Extraction of DNA and RNA

Genomic DNA was extracted by a PAXgene DNA kit (Qiagen) from tissue samples and by a PAXgene Blood DNA kit (Qiagen) from blood samples, and quantified using a Quant-iT PicoGreen dsDNA Assay Kit (Thermo Fisher Scientific, Waltham, MA). Total RNA was extracted by a PAXgene RNA kit (Qiagen) from tissue samples and by Isogen (Nippon Gene, Tokyo, Japan) from cell lines.

Mutation analysis by targeted sequencing

Multiplex PCRs amplifying a total of 15,991 regions in 409 cancer-related genes were performed in four tubes on genomic DNA using an Ion AmpliSeq Library Kit 2.0 with the Comprehensive Cancer Panel (Thermo Fisher Scientific), as previously described27. The synthesized library was loaded onto an Ion PI Chip v3 (Thermo Fisher Scientific), and sequenced by an Ion Proton sequencer (Thermo Fisher Scientific) and an Ion PI Hi-Q Sequencing Kit (Thermo Fisher Scientific). Sequences were aligned onto the human reference genome hg19 with Torrent Suite v5 (Thermo Fisher Scientific). By using CLC Genomics Workbench 8.5 (Qiagen), a variant was considered a functional mutation when (i) its frequency in cancer samples was > 10%, (ii) its frequency in normal samples was < 1% (iii) its homopolymer length was < 3, (iv) it was found in both strands in 5 reads or more, (v) its coverage was > 100 reads, and (vi) it caused an amino acid change or splicing abnormality.

Copy number alteration analysis by targeted sequencing

Copy number alterations were analyzed by VarScan 2 software28 using the number of reads obtained by targeted sequencing of matched tumor-normal pairs. The average reading depth of a target region in a sample was normalized by total reads. We defined -fold changes > 2 as gain, and < 0.5 as loss in this study.

Gene expression analysis

A genome-wide gene expression analysis was conducted using an Agilent SurePrint G3 Human GE microarray 8 × 60 K array that interrogated 42,405 probes (Agilent Technologies, Santa Clara, CA) as previously described with some modifications29. Cy3-labeled cRNA was synthesized using the Ovation RNA Amplification System V2 (NuGEN Technologies, Redwood City, CA) and a Low Input Quick Amp Labeling Kit (Agilent Technologies), and hybridized to the microarray. The microarray was scanned using an Agilent G2565BA Microarray Scanner (Agilent Technologies). The obtained signals were processed by Feature Extraction Ver.10 (Agilent Technologies) and analyzed by GeneSpring Ver.13 (Agilent Technologies). The signal intensity of each probe was normalized such that the 75th percentile of signal intensity of all probes would be 0.

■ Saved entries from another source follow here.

-- ==== Sys2Proof/Machine/State.lean ====
section
/-! DEFINITION. The state: the tuple of 10_state.md R46, the parameter MEM_SIZE, and three fields that are the model's
own (the host's queue, the last value read, the draw counter: logs 2, 5, 6). Reset values are those of R47. -/

namespace Sys2Proof.Machine

/-- Why the machine stops. No instruction raises the first, and no run reaches the second. -/
inductive Fault where
  /-- A host read or write of a byte of buffer memory, so at an address below MEM_SIZE, while STATUS.BUSY = 1
  (70_reset_and_hazards.md R240; 93 U5). The step raises it for a host transaction; safe: the spec gives the access no
  meaning (log 8). -/
  | hostMemoryWhileBusy
  /-- An engine access at an address that is not below MEM_SIZE, where MemRead and MemWrite are not defined
  (00_scope.md R13). The engine's access operations raise it; the window checks rule it out, so no command reaches it;
  safe. -/
  | engineOutsideMemory
  deriving DecidableEq, Repr

/-- Why an instruction has no meaning. -/
inductive Refusal where
  /-- The instruction has no meaning yet. No arm of exec raises it; safe. -/
  | notModelled (mnemonic : String)
  deriving DecidableEq, Repr

/-- ESTATE (10_state.md R37). -/
inductive EState where
  /-- No command is running. -/
  | idle
  /-- A command is running. -/
  | run
  deriving DecidableEq, Repr

/-- The datapath registers that a command start clears (10_state.md R37, R42). -/
structure Datapath where
  /-- Carry register: the unconsumed stream bits, right-aligned. -/
  c : BitVec 16
  /-- Carry count: how many low bits of `c` are meaningful. -/
  cn : BitVec 5
  /-- Parity accumulator. -/
  p : BitVec 32
  /-- Base8 encode phase: the input byte position mod 3. -/
  ph : BitVec 2
  /-- Input index, relative to IN_ADDR. -/
  i : Word
  /-- Output index, relative to OUT_ADDR. -/
  o : Word
  /-- Input length of the running command. -/
  s : Word
  deriving DecidableEq, Repr

/-- The datapath after `clear_datapath()` (41_command_framework.md R131) and after reset (10_state.md R47). -/
def Datapath.zero : Datapath := { c := 0, cn := 0, p := 0, ph := 0, i := 0, o := 0, s := 0 }

/-- The buffer memory: the bytes that something has written, by rising address. An address that is not listed holds
its power-on byte, which is a free value (log 1). -/
abbrev Memory := List Host.Cell

/-- The width of a host access to the register space (10_state.md R21). -/
inductive BusWidth where
  /-- A byte access. -/
  | b8
  /-- A 16-bit access. -/
  | b16
  /-- A 32-bit access, the one width that reaches a register. -/
  | b32
  /-- A 64-bit access. -/
  | b64
  deriving DecidableEq, Repr

/-- One turn of the host: a bus transaction (30_encoding.md R90), the WAIT of R91, or a reset
(70_reset_and_hazards.md R230, R251). -/
inductive HostOp where
  /-- A register write of `v` at an offset of the register space, which spans 0x00 to 0x3F. -/
  | regWrite (width : BusWidth) (offset : BitVec 6) (v : Word)
  /-- A register read. -/
  | regRead (width : BusWidth) (offset : BitVec 6)
  /-- A byte write through the buffer port. -/
  | memWrite (addr : Nat) (v : Byte)
  /-- A byte read through the buffer port. -/
  | memRead (addr : Nat)
  /-- WAIT by polling: read STATUS until DONE is 1. -/
  | waitDone
  /-- WAIT under interrupts: wait for irq = 1, then read STATUS. -/
  | waitIrq
  /-- The reset input is asserted. -/
  | reset
  deriving DecidableEq, Repr

/-- The machine's state. -/
structure State where
  /-- CMD.OP (10_state.md R23). -/
  op : BitVec 4
  /-- STATUS.BUSY (R27). -/
  busy : Bool
  /-- STATUS.DONE (R28). -/
  done : Bool
  /-- STATUS.RESULT (R29). -/
  result : BitVec 3
  /-- IN_ADDR (R31). -/
  inAddr : Word
  /-- IN_LEN (R31). -/
  inLen : Word
  /-- OUT_ADDR (R31). -/
  outAddr : Word
  /-- OUT_CAP (R31). -/
  outCap : Word
  /-- OUT_LEN (R32). -/
  outLen : Word
  /-- IRQ_EN.DONE_IE (R33). -/
  doneIe : Bool
  /-- ESTATE (R37). -/
  estate : EState
  /-- C, CN, P, PH, I, O and S (R37). -/
  dp : Datapath
  /-- Buffer memory (20_memory.md R60). -/
  mem : Memory
  /-- The parameter MEM_SIZE (00_scope.md R8), which nothing writes (log 4). -/
  memSize : Nat
  /-- The model's own: the host's turns still to come, the next first; `none` is a turn the host leaves to the engine
  (log 2). -/
  bus : List (Option HostOp)
  /-- The model's own: what the host's last read returned (log 5). -/
  rdata : Word
  /-- The model's own: how many times free values have been drawn (log 6). -/
  draws : Nat
  deriving DecidableEq, Repr

/-- The state after power-on and reset of a core with `memSize` bytes of buffer memory (10_state.md R47;
70_reset_and_hazards.md R230). -/
def State.resetWith (memSize : Nat) : State :=
  { op := 0, busy := false, done := false, result := 0
    inAddr := 0, inLen := 0, outAddr := 0, outCap := 0, outLen := 0
    doneIe := false, estate := .idle, dp := Datapath.zero
    mem := [], memSize := memSize, bus := [], rdata := 0, draws := 0 }

/-- The state after reset, at the MEM_SIZE of Config (log 4). -/
def State.reset : State := State.resetWith Config.memSize

end Sys2Proof.Machine
end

A gene-specific expression analysis was conducted by real-time RT-PCR using cDNA samples, specific primers (Supplementary Table 2), SYBR Green, and CFX Connect Real-Time PCR Detection System (Bio-Rad, Hercules, CA) as previously described with some modifications26. cDNA was synthesized from total RNA using SuperScript III Reverse Transcriptase (Thermo Fisher Scientific). The copy number of a target gene in a sample was measured by comparing its amplification to those of the control samples with known copy numbers. The measured copy number of a target gene was normalized to that of GAPDH.

DNA methylation analysis

A genome-wide screening of differentially methylated CpG sites was conducted using an Infinium HumanMethylation450 BeadChip array (Infinium 450 K) that interrogated 482,421 CpG sites (Illumina, San Diego, CA). The raw data were normalized using MACON, a web tool for the Infinium methylation BeadArray, as described previously30. The methylation level of each CpG site was obtained as a β-value, which ranged from 0 (completely unmethylated) to 1 (completely methylated).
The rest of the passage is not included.